-- ==== Sys2Proof/Certificates/Slice0/Obligations.lean ====
section
/-!
DEFINITION. The statements about the machine, for the provers.
-/

section
open Sys2Proof Sys2Proof.Machine

/-! ### Integer instructions -/

/-- R204: the results of opcode 0x01 other than DIV and REM, for every format and every register: the value of the table, wrapped and
extended to 64 bits, goes to D (g0 discards it), the IP advances in sequence, and nothing else changes. -/
def Obligations.IntegerRegisterForms : Prop :=
  ∀ (s : State) (d a b : GReg) (q : IQ), Steady s →
    let x := s.g a
    let y := s.g b
    let n := szOf q
    let k := patOf q y % n
    GivesInt (.add d q a b) s d q (opnd q x + opnd q y) ∧
    GivesInt (.sub d q a b) s d q (opnd q x - opnd q y) ∧
    GivesInt (.mul d q a b) s d q (opnd q x * opnd q y) ∧
    GivesInt (.mulh d q a b) s d q (opnd q x * opnd q y / 2 ^ n) ∧
    GivesInt (.and d q a b) s d q (patOf q x &&& patOf q y : Nat) ∧
    GivesInt (.or d q a b) s d q (patOf q x ||| patOf q y : Nat) ∧
    GivesInt (.xor d q a b) s d q (patOf q x ^^^ patOf q y : Nat) ∧
    GivesInt (.andn d q a b) s d q (patOf q x &&& (2 ^ n - 1 - patOf q y) : Nat) ∧
    GivesInt (.shl d q a b) s d q (patOf q x * 2 ^ k : Nat) ∧
    GivesInt (.shr d q a b) s d q (patOf q x / 2 ^ k : Nat) ∧
    GivesInt (.sha d q a b) s d q (toSigned n (patOf q x) / 2 ^ k) ∧
    GivesInt (.rot d q a b) s d q (patOf q x * 2 ^ k % 2 ^ n + patOf q x / 2 ^ (n - k) : Nat) ∧
    GivesInt (.min d q a b) s d q (min (opnd q x) (opnd q y)) ∧
    GivesInt (.max d q a b) s d q (max (opnd q x) (opnd q y)) ∧
    GivesInt (.cmpeq d q a b) s d q (if opnd q x = opnd q y then 1 else 0) ∧
    GivesInt (.cmpne d q a b) s d q (if opnd q x ≠ opnd q y then 1 else 0) ∧
    GivesInt (.cmplt d q a b) s d q (if opnd q x < opnd q y then 1 else 0) ∧
    GivesInt (.cmple d q a b) s d q (if opnd q x ≤ opnd q y then 1 else 0)

/-- R203, R204: the forms of opcode 0x02 other than DIV and REM do the same with the second operand the sign-extended immediate. -/
def Sys2Proof.Says.IntegerImmediate16Forms : Prop :=
  ∀ (s : State) (d a : GReg) (q : IQ) (i : BitVec 16), Steady s →
    let x := s.g a
    let y : Word := i.signExtend 64
    let n := szOf q
    let k := patOf q y % n
    GivesInt (.addI16 d q a i) s d q (opnd q x + opnd q y) ∧
    GivesInt (.subI16 d q a i) s d q (opnd q x - opnd q y) ∧
    GivesInt (.mulI16 d q a i) s d q (opnd q x * opnd q y) ∧
    GivesInt (.mulhI16 d q a i) s d q (opnd q x * opnd q y / 2 ^ n) ∧
    GivesInt (.andI16 d q a i) s d q (patOf q x &&& patOf q y : Nat) ∧
    GivesInt (.orI16 d q a i) s d q (patOf q x ||| patOf q y : Nat) ∧
    GivesInt (.xorI16 d q a i) s d q (patOf q x ^^^ patOf q y : Nat) ∧
    GivesInt (.andnI16 d q a i) s d q (patOf q x &&& (2 ^ n - 1 - patOf q y) : Nat) ∧
    GivesInt (.shlI16 d q a i) s d q (patOf q x * 2 ^ k : Nat) ∧
    GivesInt (.shrI16 d q a i) s d q (patOf q x / 2 ^ k : Nat) ∧
    GivesInt (.shaI16 d q a i) s d q (toSigned n (patOf q x) / 2 ^ k) ∧
    GivesInt (.rotI16 d q a i) s d q (patOf q x * 2 ^ k % 2 ^ n + patOf q x / 2 ^ (n - k) : Nat) ∧
    GivesInt (.minI16 d q a i) s d q (min (opnd q x) (opnd q y)) ∧
    GivesInt (.maxI16 d q a i) s d q (max (opnd q x) (opnd q y)) ∧
    GivesInt (.cmpeqI16 d q a i) s d q (if opnd q x = opnd q y then 1 else 0) ∧
    GivesInt (.cmpneI16 d q a i) s d q (if opnd q x ≠ opnd q y then 1 else 0) ∧
    GivesInt (.cmpltI16 d q a i) s d q (if opnd q x < opnd q y then 1 else 0) ∧
    GivesInt (.cmpleI16 d q a i) s d q (if opnd q x ≤ opnd q y then 1 else 0)

/-- R203, R204 for opcode 0x03, R206 and R207: the 48-bit immediates, MOVI with its three tails, the bit fields, SEL, and the counts of
bits. EXT and INS stand for a field that lies in the register, as WellFormed requires. -/
def Sys2Proof.Says.IntegerOtherForms : Prop :=
  ∀ (s : State) (d a b : GReg) (q : IQ) (i : BitVec 48) (i16 : BitVec 16) (i32 : BitVec 32) (i64 : BitVec 64) (pos w : BitVec 6), Steady s →
    pos.toNat + w.toNat + 1 ≤ 64 →
    let x := s.g a
    let y : Word := i.signExtend 64
    let m := w.toNat + 1
    GivesInt (.addI48 d q a i) s d q (opnd q x + opnd q y) ∧
    GivesInt (.andI48 d q a i) s d q (patOf q x &&& patOf q y : Nat) ∧
    GivesInt (.orI48 d q a i) s d q (patOf q x ||| patOf q y : Nat) ∧
    GivesInt (.xorI48 d q a i) s d q (patOf q x ^^^ patOf q y : Nat) ∧
    Gives (.movi16 d i16) s d (i16.signExtend 64) ∧
    Gives (.movi32 d i32) s d (i32.signExtend 64) ∧
    Gives (.movi64 d i64) s d i64 ∧
    Gives (.ext d a pos w) s d (BitVec.ofNat 64 (x.toNat / 2 ^ pos.toNat % 2 ^ m)) ∧
    (∃ v : Word, Gives (.ins d a pos w) s d v ∧ ∀ j < 64,
      v.getLsbD j = if pos.toNat ≤ j ∧ j < pos.toNat + m then x.getLsbD (j - pos.toNat) else (s.g d).getLsbD j) ∧
    Gives (.sel d a b) s d (if s.g d ≠ 0 then x else s.g b) ∧
    (∃ c : Nat, GivesInt (.clz d q a) s d q c ∧ c ≤ szOf q ∧ patOf q x < 2 ^ (szOf q - c) ∧
      (c < szOf q → 2 ^ (szOf q - c - 1) ≤ patOf q x)) ∧
    (∃ c : Nat, GivesInt (.ctz d q a) s d q c ∧ c ≤ szOf q ∧ (∀ j < c, (patOf q x).testBit j = false) ∧
      (c < szOf q → (patOf q x).testBit c = true)) ∧
    GivesInt (.popc d q a) s d q (((List.range (szOf q)).filter (fun j => (patOf q x).testBit j)).length : Nat) ∧
    (∃ c : Nat, GivesInt (.brev d q a) s d q c ∧ c < 2 ^ szOf q ∧ ∀ j < szOf q, c.testBit j = (patOf q x).testBit (szOf q - 1 - j))

/-- R203, R204, R206, R207: the integer instructions with an immediate, and those of one operand. -/
def Obligations.IntegerImmediateForms : Prop := Says.IntegerImmediate16Forms ∧ Says.IntegerOtherForms

/-- R205: the edges of DIV and REM, register and immediate forms. Where b = 0 at the operand width they trap with INT-DIVZERO at execution:
the activation aborts, its context is free, TVAL holds G(A), and no register is written. The most negative number by -1 wraps to itself
with remainder 0. Otherwise the quotient is truncated toward zero and the remainder has the sign of a. -/
def Obligations.DivideEdges : Prop :=
  ∀ (s : State) (d a b : GReg) (q : IQ) (i : BitVec 16) (div rem : Instr) (y : Word),
    (div = .div d q a b ∧ rem = .rem d q a b ∧ y = s.g b) ∨ (div = .divI16 d q a i ∧ rem = .remI16 d q a i ∧ y = i.signExtend 64) →
    let x := opnd q (s.g a)
    (opnd q y = 0 → ∀ op : Instr, op = div ∨ op = rem → ∃ t, exec op s = .next t ∧ t.me.st = .free ∧ t.me.trap.tval = s.g a ∧
      t.me.trap.cause = Cause.intDivzero.word false ∧ t.me.trap.tip = s.me.ip ∧ t.me.g = s.me.g) ∧
    (Steady s → q.sgn = true → x = -2 ^ (szOf q - 1) → opnd q y = -1 →
      GivesInt div s d q (-2 ^ (szOf q - 1)) ∧ GivesInt rem s d q 0) ∧
    (Steady s → opnd q y ≠ 0 → GivesInt div s d q (x.tdiv (opnd q y)) ∧ GivesInt rem s d q (x - opnd q y * x.tdiv (opnd q y)))

/-! ### Pointers, views and control -/

/-- R209, R210: pointer arithmetic keeps the view and wraps within 60 bits, PSUB is the signed distance of two addresses,
VIEWOF reads the view that its operand selects. -/
def Sys2Proof.Says.PointerForms : Prop :=
  ∀ (s : State) (d a b : GReg) (i : BitVec 16), Steady s →
    let p := s.g a
    let sum := fun (o : Word) => p.extractLsb' 60 4 ++ (p.extractLsb' 0 60 + o.extractLsb' 0 60)
    Gives (.padd d a b) s d (sum (s.g b)) ∧
    Gives (.paddI16 d a i) s d (sum (i.signExtend 64)) ∧
    Gives (.psub d a b) s d ((p.extractLsb' 0 60 - (s.g b).extractLsb' 0 60).signExtend 64) ∧
    Gives (.viewof d a) s d (if p.extractLsb' 60 4 = 0 then 0 else s.me.view.get (p.extractLsb' 60 4).toFin)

##########

- ABOUT THIS EXERCISE:
Each line of the data that contains "toSigned" belongs in the answer.

- SOLUTION TO THIS PROBLEM:
    GivesInt (.sha d q a b) s d q (toSigned n (patOf q x) / 2 ^ k) ∧
    GivesInt (.shaI16 d q a i) s d q (toSigned n (patOf q x) / 2 ^ k) ∧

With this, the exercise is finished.